They say you can’t judge a book by its cover, which if true would mean an awful lot of out of work book cover designers. The truth is when we pick up any book we are lured to do so by the author’s name, if famous, or by the design. What happens next is that we read the cover blurb.

If, for example, I read that ‘the author divides her time between her North London home and Devon and this is her first novel’ I drop the book immediately. It’s another thrusting woman’s magazine journalist making use of maternity leave to write a novel about a thrusting journalist working for a woman’s magazine, one who suddenly gets pregnant and has to make difficult career choices. Like whether to live in Devon or North London, for example.

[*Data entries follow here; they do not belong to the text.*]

/-- `ParseF` of a field of the syntax. -/
theorem parseF_of_syntax {f whole frac : List Byte} {neg : Bool} (h : FloatSyntax f neg whole frac) :
    parseF f = .ok (signedBinary32 neg (decVal (whole ++ frac)) (10 ^ frac.length)) := by
  obtain ⟨hd, hne, hf⟩ := h
  have hd' : ∀ b ∈ whole ++ frac, isDigit b = true := fun b hb => (isDigit_iff b).2 (hd b hb)
  have key : ∀ g, (g = whole ++ [chDot] ++ frac ∨ (frac = [] ∧ g = whole)) →
      parseMagnitude g = some (decVal (whole ++ frac), frac.length) ∧ g.head? ≠ some chMinus := by
    rintro g (rfl | ⟨rfl, rfl⟩)
    · refine ⟨parseMagnitude_point hd' hne, ?_⟩
      cases whole with
      | nil => simp [chDot, chMinus]
      | cons c w =>
        have : isDigit c = true := hd' c (by simp)
        have := isDigit_ne (c := chMinus) this rfl
        simpa using this
    · simp only [List.append_nil] at hd' hne ⊢
      refine ⟨parseMagnitude_whole hd' hne, ?_⟩
      cases g with
      | nil => simp
      | cons c w =>
        have : isDigit c = true := hd' c (by simp)
        have := isDigit_ne (c := chMinus) this rfl
        simpa using this
  have hs : splitSign f = (neg, f.drop (if neg then 1 else 0)) ∧
      parseMagnitude (f.drop (if neg then 1 else 0)) = some (decVal (whole ++ frac), frac.length) := by
    cases neg with
    | true =>
      have : ∃ g, f = chMinus :: g ∧ (g = whole ++ [chDot] ++ frac ∨ (frac = [] ∧ g = whole)) := by
        rcases hf with rfl | ⟨h0, rfl⟩
        · exact ⟨_, by simp, .inl rfl⟩
        · exact ⟨_, by simp, .inr ⟨h0, rfl⟩⟩
      obtain ⟨g, rfl, hg⟩ := this
      exact ⟨by simp [splitSign_minus], by simpa using (key g hg).1⟩
    | false =>
      have hg : f = whole ++ [chDot] ++ frac ∨ (frac = [] ∧ f = whole) := by simpa using hf
      exact ⟨by simpa using splitSign_of_head (key f hg).2, by simpa using (key f hg).1⟩
  unfold parseF
  rw [hs.1]
  dsimp only
  rw [hs.2]

/-- `ParseF` of any other field. -/
theorem parseF_of_not_syntax {f : List Byte} (h : ∀ neg whole frac, ¬ FloatSyntax f neg whole frac) :
    parseF f = .error .getSyntax := by
  unfold parseF
  split
  · rfl
  · next n places hp =>
    obtain ⟨whole, frac, hd, hne, hg⟩ := parseMagnitude_some hp
    refine absurd ⟨fun b hb => (isDigit_iff b).1 (hd b hb), hne, ?_⟩ (h (splitSign f).1 whole frac)
    have := splitSign_spells f
    rcases hg with hg | ⟨h0, hg⟩
    · left
      rw [hg] at this
      simpa using this
    · right
      rw [hg] at this
      exact ⟨h0, this⟩

/-- The range of the numbers that a field of at most 15 bytes spells: no subnormal and no overflow (R288). -/
theorem field_in_range {f whole frac : List Byte} {neg : Bool} (h : FloatSyntax f neg whole frac) (hl : f.length ≤ 15)
    (h0 : decVal (whole ++ frac) ≠ 0) :
    (2 : ℚ) ^ (-126 : ℤ) ≤ (decVal (whole ++ frac) : ℚ) / (10 ^ frac.length : Nat) ∧
      (decVal (whole ++ frac) : ℚ) / (10 ^ frac.length : Nat) < 2 ^ (127 : ℤ) := by
  have hlen : whole.length + frac.length ≤ 15 := by
    rcases h.2.2 with rfl | ⟨rfl, rfl⟩
    · simp at hl
      omega
    · simp at hl ⊢
      omega
  have hlt := decVal_lt (whole ++ frac) fun b hb => (isDigit_iff b).2 (h.1 b hb)
  have hpos : (0 : ℚ) < (10 ^ frac.length : Nat) := by positivity
  have hp : 10 ^ frac.length ≤ 10 ^ 15 := Nat.pow_le_pow_right (by decide) (by omega)
  have hq : decVal (whole ++ frac) < 10 ^ 15 :=
    lt_of_lt_of_le hlt (Nat.pow_le_pow_right (by decide) (by simpa using hlen))
  have hge : (1 : ℚ) ≤ decVal (whole ++ frac) := by exact_mod_cast Nat.one_le_iff_ne_zero.2 h0
  have hp' : ((10 ^ frac.length : Nat) : ℚ) ≤ 10 ^ 15 := by exact_mod_cast hp
  have hq' : (decVal (whole ++ frac) : ℚ) < 10 ^ 15 := by exact_mod_cast hq
  have hone : (1 : ℚ) ≤ (10 ^ frac.length : Nat) := by exact_mod_cast Nat.one_le_pow _ _ (by decide)
  rw [le_div_iff₀ hpos, div_lt_iff₀ hpos]
  constructor
  · calc (2 : ℚ) ^ (-126 : ℤ) * (10 ^ frac.length : Nat) ≤ 2 ^ (-126 : ℤ) * 10 ^ 15 := by gcongr
      _ ≤ 1 := by norm_num
      _ ≤ _ := hge
  · calc (decVal (whole ++ frac) : ℚ) < 10 ^ 15 := hq'
      _ ≤ 2 ^ (127 : ℤ) * 1 := by norm_num
      _ ≤ _ := by gcongr

end Sys2Proof.Machine
end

Now this book is clearly not aimed at me anymore than that kind of novel is. Ravinder portrays herself as the kind of girl who can’t do anything without first layering on the slap, slipping into a low cut dress and putting on a pair of high-heels. She is in her day job, one is somehow unsurprised to learn, a fashion journalist. The book is unsubtly aimed at WAGs and wanna be WAGs, albeit WAGs who dutifully did their homework and got their A levels. I think we are supposed to recognise that it is of course very ironic. I can imagine it will be fabulously popular with gay men.

Still, the cover does carry a quote from Angela Hartnett, no less, which says ‘Home cooking at its delicious best’ and Angela shills for no one so we’d better have a look inside. Inside, big sweary Gordon calls Ravinder the ‘new Fanny Craddock’, which we are left to take however we want. Ah hang on, it’s all coming back to me now, this is the woman from the F-Word and this is her first book.

Chapters headed ‘Fall off the carb free wagon’,’ Work to live, live to eat’,’ Remote control and a meal for one’ don’t exactly inspire me, but I am merely a heterosexual man and what do I know of the modern young woman’s needs? ‘Bugger all’, says my wife.

Actually once you get past all this desperate theming and dressing up, the recipes aren’t half bad. Nothing here I wouldn’t happily eat and a great deal that I would definitely go back for. Ravinder does not include many Asian dishes, despite her cultural background, and that’s a good thing. Multi-Culti may well be an issue that is best decided in the kitchen, not in Parliament.

Every random page reveals something pretty tempting and there are over 160 recipes, which makes this very good value. Dishes rarely scare with over done complexity and Ravinder is dry and witty with her instructions and good and grounded about silly fads and diets. Some recipes are modern and light such as Lemon, Asparagus and Prawn linguine, while others such as Lamb Stew with a garlic bread crust, will seriously strain anyone’s designer waistline.

It is, for all my sniping, a very good book of workable tasty everyday recipes. It didn’t need to be angled and themed the way it has been though; it could have simply rested on its own considerable laurels as a great book for the modern woman’s kitchen. Now, where are my sling backs? After all that camping it up, I need a pint.